====== Records provided

/-- Settles O14: the entries of sleep and the writes of ENTER by the conditions of `maySleep`, the store's copy by `sfind_memCopy`. -/
theorem sleepAndWake : Obligations.SleepAndWake := by
  unfold Obligations.SleepAndWake
  refine ⟨fun s p c => ?_, fun s p who c ho hphys => ?_⟩
  · intro k nap doze
    refine ⟨exec_idleEntry, exec_idleEntry_other, fun hm hp ha hi hphys => ?_, fun h => ?_, fun hm hp ha hi hb hphys => ?_, fun h => ?_⟩
    · rw [exec_napEntry, if_pos ⟨hm, hp, ha, hi⟩]
      exact ⟨_, rfl, Pkg.toNap_frame .., Pkg.pstate_toNap _ hphys, Pkg.domainOn_toNap _ k⟩
    · rw [exec_napEntry, if_neg]
      rintro ⟨hm, hp, ha, hi⟩
      rcases h with h | h | h | h
      · exact Bool.false_ne_true (h.symm.trans hm)
      · exact h hp
      · exact ha h
      · exact Bool.false_ne_true (h.symm.trans hi)
    · rw [exec_dozeEntry ⟨hm, hp, ha, hi, by rw [hb]; rfl⟩]
      refine ⟨fun hs => ?_, fun hs => ?_⟩
      · rw [toDoze_saves hs]
        exact ⟨_, _, rfl, dozing_pstate hphys, dozing_domainOn (.inl rfl), dozing_domainOn (.inr rfl), rfl, rfl,
          List.mem_append_right _ List.mem_cons_self, fun hwf o hlt => sfind_saveStore c.isLt hwf hlt⟩
      · rw [toDoze_loses hs]
        refine ⟨_, _, rfl, (Pkg.loseSegs_pstate ..).trans (dozing_pstate hphys), fun e he ht hc => ?_, fun e => ?_⟩
        · rw [← hc]
          exact Pkg.loseSegs_status _ _ he (by simp [ht, hc])
        · rw [loseStores, Pkg.loseSegs_segs, List.mem_filter]
          refine and_congr_right fun _ => ?_
          simp only [Bool.not_eq_true', Bool.and_eq_false_iff, decide_eq_false_iff_not, beq_eq_false_iff_ne, not_and_or]
    · rw [exec_dozeEntry_not]
      rintro ⟨hm, hp, ha, hi, hb⟩
      rcases h with h | h | h | h | h
      · rw [h] at hb; cases hb
      · exact Bool.false_ne_true (h.symm.trans hm)
      · exact h hp
      · exact ha h
      · exact Bool.false_ne_true (h.symm.trans hi)
  · intro k
    have hr (w : Word) : OnlyRegs k (k.held c w) := k.held_onlyRegs c w
    have hpw (w : Word) : (k.held c w).phys c.val < 192 := by rw [Pkg.phys_held]; exact hphys
    have hps (w : Word) : (k.held c w).pstate c.val = k.pstate c.val := k.pstate_held c w
    have hdk (w : Word) : (k.held c w).coreDark c.val = k.coreDark c.val := k.coreDark_held c w c.val
    refine ⟨fun hm hp => ?_, fun hm hp hb hs => ?_, ?_, ?_, fun hold hd hp => ?_, fun hold hd hp hwk => ?_, fun hwk hwh hq => ?_⟩
    · have hm' := k.maySleep_held c (enterWord 1 false) (enterWord_hold 1 false) hm
      exact ⟨_, exec_enterNap ho (enterState_nap_sleeps hm' ((hps _).trans_lt hp)) rfl, Pkg.pstate_toNap _ (hpw _), 
        aon_frame (f := fun a => { a with idleAt := sinsert a.idleAt c.val s.now }) (hr _) (Pkg.toNap_frame ..)⟩
    · have hm' := k.maySleep_held c (enterWord 2 false) (enterWord_hold 2 false) hm
      exact ⟨_, _, exec_enterDoze ho (enterState_doze_saves hm' ((hps _).trans_lt hp) ((k.dozeBarred_held c _).trans hb) ((k.saves_held c _).trans hs)) rfl,
        dozing_pstate (hpw _), rfl⟩
    · exact ⟨_, exec_enterNap ho (enterState_nap_awake (k.maySleep_held_awake c _ (enterWord_hold 1 true))) rfl, hr _,
        (k.holdAwake_held c _).trans (decide_eq_true (enterWord_hold 1 true)), hps _⟩
    · exact ⟨_, exec_enterDoze ho (enterState_doze_awake (k.maySleep_held_awake c _ (enterWord_hold 2 true))) rfl, hr _,
        (k.holdAwake_held c _).trans (decide_eq_true (enterWord_hold 2 true)), hps _⟩
    · exact ⟨_, exec_wakeToRun ho (enterState_wake_idle ((hdk _).trans hd) ((hps _).trans hp)) rfl, Pkg.pstate_setPstate _ _ (by decide) _,
        aon_frame (f := fun a => { a with idleAt := serase a.idleAt c.val }) (hr (enterWord 3 hold)) rfl⟩
    · obtain ⟨hr2, hps2, hph2⟩ := (k.held c (enterWord 3 hold)).infraIfMoored c.val
      have hwk2 := (congrArg AonSt.waking (hr2.aon.trans (hr (enterWord 3 hold)).aon))
      have hp2 : 2 ≤ (if (k.held c (enterWord 3 hold)).moored then (k.held c (enterWord 3 hold)).wakeInfra else k.held c (enterWord 3 hold)).pstate c.val :=
        hp.trans_eq (hps2.trans (hps _)).symm
      refine ⟨_, exec_wakeToRun ho (enterState_wake_asleep ((hdk _).trans hd) (hp.trans_eq (hps _).symm)) ?_, ?_, ?_⟩
      · exact ((AonOnly.of_onlyRegs ((hr _).trans hr2)).trans (Pkg.wakeCore_aonOnly ..)).dark
      · rw [Pkg.wakeCore_waking hp2 (by rw [hwk2]; exact hwk), hwk2]
      · exact (Pkg.pstate_wakeCore (hph2.trans_lt (hpw _)) _).trans (hps2.trans (hps _))
    · refine ⟨_, _, exec_wakeComplete hwk hwh hq, Pkg.pstate_woken .., ?_, ?_, fun hn => ?_, fun hs hwf o hlt => ?_⟩
      · rw [Pkg.woken_waking, (reloadStore_aonOnly ..).2]
      · exact ((reloadStore_aonOnly ..).1.trans (Pkg.woken_aonOnly ..)).mem
      · rw [reloadStore_unsaved hn]
      · rw [reloadStore_saved hs]
        exact sfind_reloaded hwf hlt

============

● **What is expected**: Return the data above in full. Keep every line exactly as it is.

● **Task solution**:
/-- Settles O14: the entries of sleep and the writes of ENTER by the conditions of `maySleep`, the store's copy by `sfind_memCopy`. -/
theorem sleepAndWake : Obligations.SleepAndWake := by
  unfold Obligations.SleepAndWake
  refine ⟨fun s p c => ?_, fun s p who c ho hphys => ?_⟩
  · intro k nap doze
    refine ⟨exec_idleEntry, exec_idleEntry_other, fun hm hp ha hi hphys => ?_, fun h => ?_, fun hm hp ha hi hb hphys => ?_, fun h => ?_⟩
    · rw [exec_napEntry, if_pos ⟨hm, hp, ha, hi⟩]
      exact ⟨_, rfl, Pkg.toNap_frame .., Pkg.pstate_toNap _ hphys, Pkg.domainOn_toNap _ k⟩
    · rw [exec_napEntry, if_neg]
      rintro ⟨hm, hp, ha, hi⟩
      rcases h with h | h | h | h
      · exact Bool.false_ne_true (h.symm.trans hm)
      · exact h hp
      · exact ha h
      · exact Bool.false_ne_true (h.symm.trans hi)
    · rw [exec_dozeEntry ⟨hm, hp, ha, hi, by rw [hb]; rfl⟩]
      refine ⟨fun hs => ?_, fun hs => ?_⟩
      · rw [toDoze_saves hs]
        exact ⟨_, _, rfl, dozing_pstate hphys, dozing_domainOn (.inl rfl), dozing_domainOn (.inr rfl), rfl, rfl,
          List.mem_append_right _ List.mem_cons_self, fun hwf o hlt => sfind_saveStore c.isLt hwf hlt⟩
      · rw [toDoze_loses hs]
        refine ⟨_, _, rfl, (Pkg.loseSegs_pstate ..).trans (dozing_pstate hphys), fun e he ht hc => ?_, fun e => ?_⟩
        · rw [← hc]
          exact Pkg.loseSegs_status _ _ he (by simp [ht, hc])
        · rw [loseStores, Pkg.loseSegs_segs, List.mem_filter]
          refine and_congr_right fun _ => ?_
          simp only [Bool.not_eq_true', Bool.and_eq_false_iff, decide_eq_false_iff_not, beq_eq_false_iff_ne, not_and_or]
    · rw [exec_dozeEntry_not]
      rintro ⟨hm, hp, ha, hi, hb⟩
      rcases h with h | h | h | h | h
      · rw [h] at hb; cases hb
      · exact Bool.false_ne_true (h.symm.trans hm)
      · exact h hp
      · exact ha h
      · exact Bool.false_ne_true (h.symm.trans hi)
  · intro k
    have hr (w : Word) : OnlyRegs k (k.held c w) := k.held_onlyRegs c w
    have hpw (w : Word) : (k.held c w).phys c.val < 192 := by rw [Pkg.phys_held]; exact hphys
    have hps (w : Word) : (k.held c w).pstate c.val = k.pstate c.val := k.pstate_held c w
    have hdk (w : Word) : (k.held c w).coreDark c.val = k.coreDark c.val := k.coreDark_held c w c.val
    refine ⟨fun hm hp => ?_, fun hm hp hb hs => ?_, ?_, ?_, fun hold hd hp => ?_, fun hold hd hp hwk => ?_, fun hwk hwh hq => ?_⟩
    · have hm' := k.maySleep_held c (enterWord 1 false) (enterWord_hold 1 false) hm
      exact ⟨_, exec_enterNap ho (enterState_nap_sleeps hm' ((hps _).trans_lt hp)) rfl, Pkg.pstate_toNap _ (hpw _), 
        aon_frame (f := fun a => { a with idleAt := sinsert a.idleAt c.val s.now }) (hr _) (Pkg.toNap_frame ..)⟩
    · have hm' := k.maySleep_held c (enterWord 2 false) (enterWord_hold 2 false) hm
      exact ⟨_, _, exec_enterDoze ho (enterState_doze_saves hm' ((hps _).trans_lt hp) ((k.dozeBarred_held c _).trans hb) ((k.saves_held c _).trans hs)) rfl,
        dozing_pstate (hpw _), rfl⟩
    · exact ⟨_, exec_enterNap ho (enterState_nap_awake (k.maySleep_held_awake c _ (enterWord_hold 1 true))) rfl, hr _,
        (k.holdAwake_held c _).trans (decide_eq_true (enterWord_hold 1 true)), hps _⟩
    · exact ⟨_, exec_enterDoze ho (enterState_doze_awake (k.maySleep_held_awake c _ (enterWord_hold 2 true))) rfl, hr _,
        (k.holdAwake_held c _).trans (decide_eq_true (enterWord_hold 2 true)), hps _⟩
    · exact ⟨_, exec_wakeToRun ho (enterState_wake_idle ((hdk _).trans hd) ((hps _).trans hp)) rfl, Pkg.pstate_setPstate _ _ (by decide) _,
        aon_frame (f := fun a => { a with idleAt := serase a.idleAt c.val }) (hr (enterWord 3 hold)) rfl⟩
    · obtain ⟨hr2, hps2, hph2⟩ := (k.held c (enterWord 3 hold)).infraIfMoored c.val
      have hwk2 := (congrArg AonSt.waking (hr2.aon.trans (hr (enterWord 3 hold)).aon))
      have hp2 : 2 ≤ (if (k.held c (enterWord 3 hold)).moored then (k.held c (enterWord 3 hold)).wakeInfra else k.held c (enterWord 3 hold)).pstate c.val :=
        hp.trans_eq (hps2.trans (hps _)).symm
      refine ⟨_, exec_wakeToRun ho (enterState_wake_asleep ((hdk _).trans hd) (hp.trans_eq (hps _).symm)) ?_, ?_, ?_⟩
      · exact ((AonOnly.of_onlyRegs ((hr _).trans hr2)).trans (Pkg.wakeCore_aonOnly ..)).dark
      · rw [Pkg.wakeCore_waking hp2 (by rw [hwk2]; exact hwk), hwk2]
      · exact (Pkg.pstate_wakeCore (hph2.trans_lt (hpw _)) _).trans (hps2.trans (hps _))
    · refine ⟨_, _, exec_wakeComplete hwk hwh hq, Pkg.pstate_woken .., ?_, ?_, fun hn => ?_, fun hs hwf o hlt => ?_⟩
      · rw [Pkg.woken_waking, (reloadStore_aonOnly ..).2]
      · exact ((reloadStore_aonOnly ..).1.trans (Pkg.woken_aonOnly ..)).mem
      · rw [reloadStore_unsaved hn]
      · rw [reloadStore_saved hs]
        exact sfind_reloaded hwf hlt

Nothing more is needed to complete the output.